Microsoft hybrid notebook computer

The fifth-generation Surface Pro (marketed as the Surface Pro, colloquially referred to as the Surface Pro 2017 or Surface Pro 5) is a Surface-series 2-in-1 detachable hybrid notebook computer, designed, developed, marketed, and produced by Microsoft. The Surface Pro was announced in May 2017 at a public event held in Shanghai, China. The device launched in 26 different markets on June 15.

==Configuration==

Configurations
Price tier (USD): CPU; GPU; Internal storage; RAM; LTE
$799: Intel Core m3-7Y30 (1.0 to 2.6 GHz); HD 615; 128 GB; 4 GB; No
$849: Intel Core i5-7300U (2.6 to 3.5 GHz); HD 620
$999: 8 GB
$1,149: 4 GB; Yes
$1,299: 256 GB; 8 GB; No
$1,449: Yes
$1,499: 16 GB; No
$1,599: Intel Core i7-7660U (2.5 to 4.0 GHz); Iris Plus 640; 8 GB
$2,199: 512 GB; 16 GB
$2,699: 1 TB

== Hardware ==

All Surface Pro models feature 7th-generation Intel Kaby Lake Core processors – m3, i5, or i7 – which feature higher clock speeds over the Intel Skylake processors found in its predecessor. The new Kaby Lake chips also feature improved Speed Shift technology, allowing the processor to transition between CPU states quicker. For the first time, both the Core m3 and the Core i5 models are fanless.
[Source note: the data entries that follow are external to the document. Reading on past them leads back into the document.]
-- ==== Sys2Proof/Laws/State.lean ====
section
/-! SUPPORT. Laws/State.lean: what each update of the state's records leaves and what it gives, so that no proof unfolds a
record update: one lemma per field per update, and the reading of a record after a write. -/

namespace Sys2Proof.Machine

variable (s : State)

/-! ### modifySlot -/

@[simp] theorem State.modifySlot_now (i : SlotId) (f : SlotRecord → SlotRecord) :
    (s.modifySlot i f).now = s.now := rfl
@[simp] theorem State.modifySlot_trunk (i : SlotId) (f : SlotRecord → SlotRecord) :
    (s.modifySlot i f).trunk = s.trunk := rfl
@[simp] theorem State.modifySlot_kindMap (i : SlotId) (f : SlotRecord → SlotRecord) :
    (s.modifySlot i f).kindMap = s.kindMap := rfl
@[simp] theorem State.modifySlot_profiles (i : SlotId) (f : SlotRecord → SlotRecord) :
    (s.modifySlot i f).profiles = s.profiles := rfl
@[simp] theorem State.modifySlot_lanes (i : SlotId) (f : SlotRecord → SlotRecord) :
    (s.modifySlot i f).lanes = s.lanes := rfl
@[simp] theorem State.modifySlot_arbiter (i : SlotId) (f : SlotRecord → SlotRecord) :
    (s.modifySlot i f).arbiter = s.arbiter := rfl
@[simp] theorem State.modifySlot_nodes (i : SlotId) (f : SlotRecord → SlotRecord) :
    (s.modifySlot i f).nodes = s.nodes := rfl
@[simp] theorem State.modifySlot_rules (i : SlotId) (f : SlotRecord → SlotRecord) :
    (s.modifySlot i f).rules = s.rules := rfl
@[simp] theorem State.modifySlot_classes (i : SlotId) (f : SlotRecord → SlotRecord) :
    (s.modifySlot i f).classes = s.classes := rfl
@[simp] theorem State.modifySlot_zones (i : SlotId) (f : SlotRecord → SlotRecord) :
    (s.modifySlot i f).zones = s.zones := rfl
@[simp] theorem State.modifySlot_groups (i : SlotId) (f : SlotRecord → SlotRecord) :
    (s.modifySlot i f).groups = s.groups := rfl
@[simp] theorem State.modifySlot_supply (i : SlotId) (f : SlotRecord → SlotRecord) :
    (s.modifySlot i f).supply = s.supply := rfl
@[simp] theorem State.modifySlot_mgmt (i : SlotId) (f : SlotRecord → SlotRecord) :
    (s.modifySlot i f).mgmt = s.mgmt := rfl
@[simp] theorem State.modifySlot_pending (i : SlotId) (f : SlotRecord → SlotRecord) :
    (s.modifySlot i f).pending = s.pending := rfl
@[simp] theorem State.modifySlot_lane (i : SlotId) (f : SlotRecord → SlotRecord) (j : SlotId) :
    (s.modifySlot i f).lane j = s.lane j := rfl
@[simp] theorem State.modifySlot_node (i : SlotId) (f : SlotRecord → SlotRecord) (m : NodeId) :
    (s.modifySlot i f).node m = s.node m := rfl
@[simp] theorem State.modifySlot_cls (i : SlotId) (f : SlotRecord → SlotRecord) (d : ClassId) :
    (s.modifySlot i f).cls d = s.cls d := rfl
@[simp] theorem State.modifySlot_rule (i : SlotId) (f : SlotRecord → SlotRecord) (r : Fin 16) :
    (s.modifySlot i f).rule r = s.rule r := rfl
@[simp] theorem State.modifySlot_group (i : SlotId) (f : SlotRecord → SlotRecord) (h : GroupId) :
    (s.modifySlot i f).group h = s.group h := rfl
@[simp] theorem State.modifySlot_ceilingInForce (i : SlotId) (f : SlotRecord → SlotRecord) :
    (s.modifySlot i f).ceilingInForce = s.ceilingInForce := rfl
@[simp] theorem State.modifySlot_examined (i : SlotId) (f : SlotRecord → SlotRecord) :
    (s.modifySlot i f).examined = s.examined := rfl
@[simp] theorem State.modifySlot_freeEntries (i : SlotId) (f : SlotRecord → SlotRecord) :
    (s.modifySlot i f).freeEntries = s.freeEntries := by
  simp only [State.freeEntries, State.modifySlot_trunk]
RAM options are 4, 8, and 16 GB, and SSD options are 128, 256, and 512 GB and 1 TB. These are the same tiers that were available with Surface Pro 4. (Note, however, that not all RAM options are available with all SSD options.)
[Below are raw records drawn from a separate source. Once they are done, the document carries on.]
/-- The report of coverage changes slots, lanes, queues and the account at most. -/
@[simp] theorem State.reportCoverage_frame (before s : State) (onset : Bool) :
    (State.reportCoverage before s onset).now = s.now ∧ (State.reportCoverage before s onset).trunk = s.trunk ∧
    (State.reportCoverage before s onset).kindMap = s.kindMap ∧
    (State.reportCoverage before s onset).profiles = s.profiles ∧
    (State.reportCoverage before s onset).nodes = s.nodes ∧ (State.reportCoverage before s onset).rules = s.rules ∧
    (State.reportCoverage before s onset).classes = s.classes ∧
    (State.reportCoverage before s onset).zones = s.zones ∧ (State.reportCoverage before s onset).groups = s.groups ∧
    (State.reportCoverage before s onset).supply = s.supply ∧ (State.reportCoverage before s onset).mgmt = s.mgmt ∧
    (State.reportCoverage before s onset).pending = s.pending ∧
    (∀ m, (State.reportCoverage before s onset).node m = s.node m) ∧
    (∀ c, (State.reportCoverage before s onset).cls c = s.cls c) ∧
    (∀ k, (State.reportCoverage before s onset).rule k = s.rule k) ∧
    (∀ g, (State.reportCoverage before s onset).group g = s.group g) ∧
    (∀ j, ((State.reportCoverage before s onset).slot j).present = (s.slot j).present) ∧
    (∀ j, ((State.reportCoverage before s onset).slot j).input = (s.slot j).input) ∧
    (∀ j, ((State.reportCoverage before s onset).slot j).debounceExpiry = (s.slot j).debounceExpiry) ∧
    (∀ j, ((State.reportCoverage before s onset).slot j).inService = (s.slot j).inService) ∧
    (∀ j, ((State.reportCoverage before s onset).slot j).zone = (s.slot j).zone) ∧
    (∀ j, ((State.reportCoverage before s onset).slot j).profile = (s.slot j).profile) ∧
    (∀ j, ((State.reportCoverage before s onset).slot j).shedClass = (s.slot j).shedClass) ∧
    (∀ j, (State.reportCoverage before s onset).profileOf j = s.profileOf j) ∧
    (∀ j, (State.reportCoverage before s onset).covered j = s.covered j) ∧
    (∀ j, (State.reportCoverage before s onset).frozen j = s.frozen j) ∧
    (State.reportCoverage before s onset).arbiter.priorityMap = s.arbiter.priorityMap ∧
    (State.reportCoverage before s onset).arbiter.groupQueue = s.arbiter.groupQueue ∧
    (State.reportCoverage before s onset).arbiter.groupByPriority = s.arbiter.groupByPriority ∧
    (State.reportCoverage before s onset).arbiter.mainsCeiling = s.arbiter.mainsCeiling ∧
    (State.reportCoverage before s onset).arbiter.batteryCeiling = s.arbiter.batteryCeiling ∧
    (State.reportCoverage before s onset).arbiter.staggerInterval = s.arbiter.staggerInterval ∧
    (State.reportCoverage before s onset).ceilingInForce = s.ceilingInForce ∧
    (State.reportCoverage before s onset).freeEntries = s.freeEntries := by
  unfold State.reportCoverage
  refine State.forSlots_induct (P := fun t =>
    t.now = s.now ∧ t.trunk = s.trunk ∧ t.kindMap = s.kindMap ∧ t.profiles = s.profiles ∧ t.nodes = s.nodes ∧
    t.rules = s.rules ∧ t.classes = s.classes ∧ t.zones = s.zones ∧ t.groups = s.groups ∧ t.supply = s.supply ∧
    t.mgmt = s.mgmt ∧ t.pending = s.pending ∧ (∀ m, t.node m = s.node m) ∧ (∀ c, t.cls c = s.cls c) ∧
    (∀ k, t.rule k = s.rule k) ∧ (∀ g, t.group g = s.group g) ∧ (∀ j, (t.slot j).present = (s.slot j).present) ∧
    (∀ j, (t.slot j).input = (s.slot j).input) ∧ (∀ j, (t.slot j).debounceExpiry = (s.slot j).debounceExpiry) ∧
    (∀ j, (t.slot j).inService = (s.slot j).inService) ∧ (∀ j, (t.slot j).zone = (s.slot j).zone) ∧
    (∀ j, (t.slot j).profile = (s.slot j).profile) ∧ (∀ j, (t.slot j).shedClass = (s.slot j).shedClass) ∧
    (∀ j, t.profileOf j = s.profileOf j) ∧ (∀ j, t.covered j = s.covered j) ∧ (∀ j, t.frozen j = s.frozen j) ∧
    t.arbiter.priorityMap = s.arbiter.priorityMap ∧ t.arbiter.groupQueue = s.arbiter.groupQueue ∧
    t.arbiter.groupByPriority = s.arbiter.groupByPriority ∧ t.arbiter.mainsCeiling = s.arbiter.mainsCeiling ∧
    t.arbiter.batteryCeiling = s.arbiter.batteryCeiling ∧ t.arbiter.staggerInterval = s.arbiter.staggerInterval ∧
    t.ceilingInForce = s.ceilingInForce ∧ t.freeEntries = s.freeEntries) _ ?_ ?_
  · simp
  · intro i _ t ih
    (repeat' split) <;> simp [ih]

/-- Zones recomputed and reported change what the report changes, and the standings. -/
@[simp] theorem State.updateZones_frame (s : State) (zs : Set4) (onset : Bool) :
    (s.updateZones zs onset).now = s.now ∧ (s.updateZones zs onset).trunk = s.trunk ∧
    (s.updateZones zs onset).kindMap = s.kindMap ∧ (s.updateZones zs onset).profiles = s.profiles ∧
    (s.updateZones zs onset).nodes = s.nodes ∧ (s.updateZones zs onset).rules = s.rules ∧
    (s.updateZones zs onset).classes = s.classes ∧ (s.updateZones zs onset).groups = s.groups ∧
    (s.updateZones zs onset).supply = s.supply ∧ (s.updateZones zs onset).mgmt = s.mgmt ∧
    (s.updateZones zs onset).pending = s.pending ∧ (∀ m, (s.updateZones zs onset).node m = s.node m) ∧
    (∀ c, (s.updateZones zs onset).cls c = s.cls c) ∧ (∀ k, (s.updateZones zs onset).rule k = s.rule k) ∧
    (∀ g, (s.updateZones zs onset).group g = s.group g) ∧
    (∀ j, ((s.updateZones zs onset).slot j).present = (s.slot j).present) ∧
    (∀ j, ((s.updateZones zs onset).slot j).input = (s.slot j).input) ∧
    (∀ j, ((s.updateZones zs onset).slot j).debounceExpiry = (s.slot j).debounceExpiry) ∧
    (∀ j, ((s.updateZones zs onset).slot j).inService = (s.slot j).inService) ∧
    (∀ j, ((s.updateZones zs onset).slot j).zone = (s.slot j).zone) ∧
    (∀ j, ((s.updateZones zs onset).slot j).profile = (s.slot j).profile) ∧
    (∀ j, ((s.updateZones zs onset).slot j).shedClass = (s.slot j).shedClass) ∧
    (∀ j, (s.updateZones zs onset).profileOf j = s.profileOf j) ∧
    (s.updateZones zs onset).arbiter.priorityMap = s.arbiter.priorityMap ∧
    (s.updateZones zs onset).arbiter.groupQueue = s.arbiter.groupQueue ∧
    (s.updateZones zs onset).arbiter.groupByPriority = s.arbiter.groupByPriority ∧
    (s.updateZones zs onset).arbiter.mainsCeiling = s.arbiter.mainsCeiling ∧
    (s.updateZones zs onset).arbiter.batteryCeiling = s.arbiter.batteryCeiling ∧
    (s.updateZones zs onset).arbiter.staggerInterval = s.arbiter.staggerInterval ∧
    (s.updateZones zs onset).ceilingInForce = s.ceilingInForce ∧
    (s.updateZones zs onset).freeEntries = s.freeEntries := by
  unfold State.updateZones
  simp

/-- An onset changes the standings, what their report changes, and the flags. -/
@[simp] theorem State.onset_frame (s : State) (c : ClassId) :
    (s.onset c).now = s.now ∧ (s.onset c).trunk = s.trunk ∧ (s.onset c).kindMap = s.kindMap ∧
    (s.onset c).profiles = s.profiles ∧ (s.onset c).nodes = s.nodes ∧ (s.onset c).rules = s.rules ∧
    (s.onset c).classes = s.classes ∧ (s.onset c).groups = s.groups ∧ (s.onset c).supply = s.supply ∧
    (s.onset c).pending = s.pending ∧ (∀ m, (s.onset c).node m = s.node m) ∧ (∀ c, (s.onset c).cls c = s.cls c) ∧
    (∀ k, (s.onset c).rule k = s.rule k) ∧ (∀ g, (s.onset c).group g = s.group g) ∧
    (∀ j, ((s.onset c).slot j).present = (s.slot j).present) ∧ (∀ j, ((s.onset c).slot j).input = (s.slot j).input) ∧
    (∀ j, ((s.onset c).slot j).debounceExpiry = (s.slot j).debounceExpiry) ∧
    (∀ j, ((s.onset c).slot j).inService = (s.slot j).inService) ∧
    (∀ j, ((s.onset c).slot j).zone = (s.slot j).zone) ∧ (∀ j, ((s.onset c).slot j).profile = (s.slot j).profile) ∧
    (∀ j, ((s.onset c).slot j).shedClass = (s.slot j).shedClass) ∧ (∀ j, (s.onset c).profileOf j = s.profileOf j) ∧
    (s.onset c).arbiter.priorityMap = s.arbiter.priorityMap ∧ (s.onset c).arbiter.groupQueue = s.arbiter.groupQueue ∧
    (s.onset c).arbiter.groupByPriority = s.arbiter.groupByPriority ∧
    (s.onset c).arbiter.mainsCeiling = s.arbiter.mainsCeiling ∧
    (s.onset c).arbiter.batteryCeiling = s.arbiter.batteryCeiling ∧
    (s.onset c).arbiter.staggerInterval = s.arbiter.staggerInterval ∧ (s.onset c).ceilingInForce = s.ceilingInForce ∧
    (s.onset c).freeEntries = s.freeEntries ∧ (s.onset c).mgmt.mode = s.mgmt.mode ∧
    (s.onset c).mgmt.timing = s.mgmt.timing ∧ (s.onset c).mgmt.enables = s.mgmt.enables := by
  unfold State.onset
  simp

/-- A clear changes the class, the standings, what their report changes, and the flags. -/
@[simp] theorem State.clear_frame (s : State) (c : ClassId) :
    (s.clear c).now = s.now ∧ (s.clear c).trunk = s.trunk ∧ (s.clear c).kindMap = s.kindMap ∧
    (s.clear c).profiles = s.profiles ∧ (s.clear c).nodes = s.nodes ∧ (s.clear c).rules = s.rules ∧
    (s.clear c).groups = s.groups ∧ (s.clear c).supply = s.supply ∧ (s.clear c).pending = s.pending ∧
    (∀ m, (s.clear c).node m = s.node m) ∧ (∀ k, (s.clear c).rule k = s.rule k) ∧
    (∀ g, (s.clear c).group g = s.group g) ∧ (∀ j, ((s.clear c).slot j).present = (s.slot j).present) ∧
    (∀ j, ((s.clear c).slot j).input = (s.slot j).input) ∧
    (∀ j, ((s.clear c).slot j).debounceExpiry = (s.slot j).debounceExpiry) ∧
    (∀ j, ((s.clear c).slot j).inService = (s.slot j).inService) ∧
    (∀ j, ((s.clear c).slot j).zone = (s.slot j).zone) ∧ (∀ j, ((s.clear c).slot j).profile = (s.slot j).profile) ∧
    (∀ j, ((s.clear c).slot j).shedClass = (s.slot j).shedClass) ∧ (∀ j, (s.clear c).profileOf j = s.profileOf j) ∧
    (s.clear c).arbiter.priorityMap = s.arbiter.priorityMap ∧ (s.clear c).arbiter.groupQueue = s.arbiter.groupQueue ∧
    (s.clear c).arbiter.groupByPriority = s.arbiter.groupByPriority ∧
    (s.clear c).arbiter.mainsCeiling = s.arbiter.mainsCeiling ∧
    (s.clear c).arbiter.batteryCeiling = s.arbiter.batteryCeiling ∧
    (s.clear c).arbiter.staggerInterval = s.arbiter.staggerInterval ∧ (s.clear c).ceilingInForce = s.ceilingInForce ∧
    (s.clear c).freeEntries = s.freeEntries ∧ (s.clear c).mgmt.mode = s.mgmt.mode ∧
    (s.clear c).mgmt.timing = s.mgmt.timing ∧ (s.clear c).mgmt.enables = s.mgmt.enables := by
  unfold State.clear
  simp

/-- An activation changes what an onset changes, and the class. -/
@[simp] theorem State.activate_frame (s : State) (c : ClassId) :
    (s.activate c).now = s.now ∧ (s.activate c).trunk = s.trunk ∧ (s.activate c).kindMap = s.kindMap ∧
    (s.activate c).profiles = s.profiles ∧ (s.activate c).nodes = s.nodes ∧ (s.activate c).rules = s.rules ∧
    (s.activate c).groups = s.groups ∧ (s.activate c).supply = s.supply ∧ (s.activate c).pending = s.pending ∧
    (∀ m, (s.activate c).node m = s.node m) ∧ (∀ k, (s.activate c).rule k = s.rule k) ∧
    (∀ g, (s.activate c).group g = s.group g) ∧ (∀ j, ((s.activate c).slot j).present = (s.slot j).present) ∧
    (∀ j, ((s.activate c).slot j).input = (s.slot j).input) ∧
    (∀ j, ((s.activate c).slot j).debounceExpiry = (s.slot j).debounceExpiry) ∧
    (∀ j, ((s.activate c).slot j).inService = (s.slot j).inService) ∧
    (∀ j, ((s.activate c).slot j).zone = (s.slot j).zone) ∧
    (∀ j, ((s.activate c).slot j).profile = (s.slot j).profile) ∧
    (∀ j, ((s.activate c).slot j).shedClass = (s.slot j).shedClass) ∧
    (∀ j, (s.activate c).profileOf j = s.profileOf j) ∧ (s.activate c).arbiter.priorityMap = s.arbiter.priorityMap ∧
    (s.activate c).arbiter.groupQueue = s.arbiter.groupQueue ∧
    (s.activate c).arbiter.groupByPriority = s.arbiter.groupByPriority ∧
    (s.activate c).arbiter.mainsCeiling = s.arbiter.mainsCeiling ∧
    (s.activate c).arbiter.batteryCeiling = s.arbiter.batteryCeiling ∧
    (s.activate c).arbiter.staggerInterval = s.arbiter.staggerInterval ∧
    (s.activate c).ceilingInForce = s.ceilingInForce ∧ (s.activate c).freeEntries = s.freeEntries ∧
    (s.activate c).mgmt.mode = s.mgmt.mode ∧ (s.activate c).mgmt.timing = s.mgmt.timing ∧
    (s.activate c).mgmt.enables = s.mgmt.enables := by
  unfold State.activate
  (repeat' split) <;> simp

/-- A firing changes what an activation changes. -/
@[simp] theorem State.fire_frame (s : State) (c : ClassId) :
    (s.fire c).now = s.now ∧ (s.fire c).trunk = s.trunk ∧ (s.fire c).kindMap = s.kindMap ∧
    (s.fire c).profiles = s.profiles ∧ (s.fire c).nodes = s.nodes ∧ (s.fire c).rules = s.rules ∧
    (s.fire c).groups = s.groups ∧ (s.fire c).supply = s.supply ∧ (s.fire c).pending = s.pending ∧
    (∀ m, (s.fire c).node m = s.node m) ∧ (∀ k, (s.fire c).rule k = s.rule k) ∧
    (∀ g, (s.fire c).group g = s.group g) ∧ (∀ j, ((s.fire c).slot j).present = (s.slot j).present) ∧
    (∀ j, ((s.fire c).slot j).input = (s.slot j).input) ∧
    (∀ j, ((s.fire c).slot j).debounceExpiry = (s.slot j).debounceExpiry) ∧
    (∀ j, ((s.fire c).slot j).inService = (s.slot j).inService) ∧ (∀ j, ((s.fire c).slot j).zone = (s.slot j).zone) ∧
    (∀ j, ((s.fire c).slot j).profile = (s.slot j).profile) ∧
    (∀ j, ((s.fire c).slot j).shedClass = (s.slot j).shedClass) ∧ (∀ j, (s.fire c).profileOf j = s.profileOf j) ∧
    (s.fire c).arbiter.priorityMap = s.arbiter.priorityMap ∧ (s.fire c).arbiter.groupQueue = s.arbiter.groupQueue ∧
    (s.fire c).arbiter.groupByPriority = s.arbiter.groupByPriority ∧
    (s.fire c).arbiter.mainsCeiling = s.arbiter.mainsCeiling ∧
    (s.fire c).arbiter.batteryCeiling = s.arbiter.batteryCeiling ∧
    (s.fire c).arbiter.staggerInterval = s.arbiter.staggerInterval ∧ (s.fire c).ceilingInForce = s.ceilingInForce ∧
    (s.fire c).freeEntries = s.freeEntries ∧ (s.fire c).mgmt.mode = s.mgmt.mode ∧
    (s.fire c).mgmt.timing = s.mgmt.timing ∧ (s.fire c).mgmt.enables = s.mgmt.enables := by
  unfold State.fire
  simp

/-- A join changes what an activation changes. -/
@[simp] theorem State.joinClass_frame (s : State) (n : NodeId) (c : ClassId) :
    (s.joinClass n c).now = s.now ∧ (s.joinClass n c).trunk = s.trunk ∧ (s.joinClass n c).kindMap = s.kindMap ∧
    (s.joinClass n c).profiles = s.profiles ∧ (s.joinClass n c).nodes = s.nodes ∧ (s.joinClass n c).rules = s.rules ∧
    (s.joinClass n c).groups = s.groups ∧ (s.joinClass n c).supply = s.supply ∧
    (s.joinClass n c).pending = s.pending ∧ (∀ m, (s.joinClass n c).node m = s.node m) ∧
    (∀ k, (s.joinClass n c).rule k = s.rule k) ∧ (∀ g, (s.joinClass n c).group g = s.group g) ∧
    (∀ j, ((s.joinClass n c).slot j).present = (s.slot j).present) ∧
    (∀ j, ((s.joinClass n c).slot j).input = (s.slot j).input) ∧
    (∀ j, ((s.joinClass n c).slot j).debounceExpiry = (s.slot j).debounceExpiry) ∧
    (∀ j, ((s.joinClass n c).slot j).inService = (s.slot j).inService) ∧
    (∀ j, ((s.joinClass n c).slot j).zone = (s.slot j).zone) ∧
    (∀ j, ((s.joinClass n c).slot j).profile = (s.slot j).profile) ∧
    (∀ j, ((s.joinClass n c).slot j).shedClass = (s.slot j).shedClass) ∧
    (∀ j, (s.joinClass n c).profileOf j = s.profileOf j) ∧
    (s.joinClass n c).arbiter.priorityMap = s.arbiter.priorityMap ∧
    (s.joinClass n c).arbiter.groupQueue = s.arbiter.groupQueue ∧
    (s.joinClass n c).arbiter.groupByPriority = s.arbiter.groupByPriority ∧
    (s.joinClass n c).arbiter.mainsCeiling = s.arbiter.mainsCeiling ∧
    (s.joinClass n c).arbiter.batteryCeiling = s.arbiter.batteryCeiling ∧
    (s.joinClass n c).arbiter.staggerInterval = s.arbiter.staggerInterval ∧
    (s.joinClass n c).ceilingInForce = s.ceilingInForce ∧ (s.joinClass n c).freeEntries = s.freeEntries ∧
    (s.joinClass n c).mgmt.mode = s.mgmt.mode ∧ (s.joinClass n c).mgmt.timing = s.mgmt.timing ∧
    (s.joinClass n c).mgmt.enables = s.mgmt.enables := by
  unfold State.joinClass
  simp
In addition, the new Surface Pro features an enhanced kickstand which now opens to 165 degrees, allowing the device to lay flatter – a mode that Microsoft calls Studio Mode. Alongside the 802.11a/b/g/n/ac Wi-Fi radio, Bluetooth 4.1 Low Energy, there will now also be the option to purchase the Surface Pro with an LTE Advanced modem for cellular connectivity.

There is also a full-size USB 3.0 port, microSD card reader, headset jack, Mini DisplayPort, Cover Port, and the SurfaceConnect port to connect a wall charger, Docking Station or Surface Dock accessories.

== Software ==

All Surface Pro models (except in mainland China and Japan) come with a 64-bit version of Windows 10 Pro and a Microsoft Office 365 30-day trial. Windows 10 comes pre-installed with Mail, Calendar, People, Xbox (app), Photos, Movies and TV, Groove, and Microsoft Edge. With Windows 10, a "Tablet mode" is available when the Type Cover is detached from the device. In this mode, all windows are opened full-screen and the interface becomes more touch-centric.

In mainland China, all Surface Pro models come with a 64-bit version of Windows 10 Home and a Microsoft Office 2016 Home & Student edition. Devices with Windows 10 Pro are only available for enterprise.

In Japan, all Surface Pro models come with a 64-bit version of Windows 10 Pro and a Microsoft Office Home & Business 2016.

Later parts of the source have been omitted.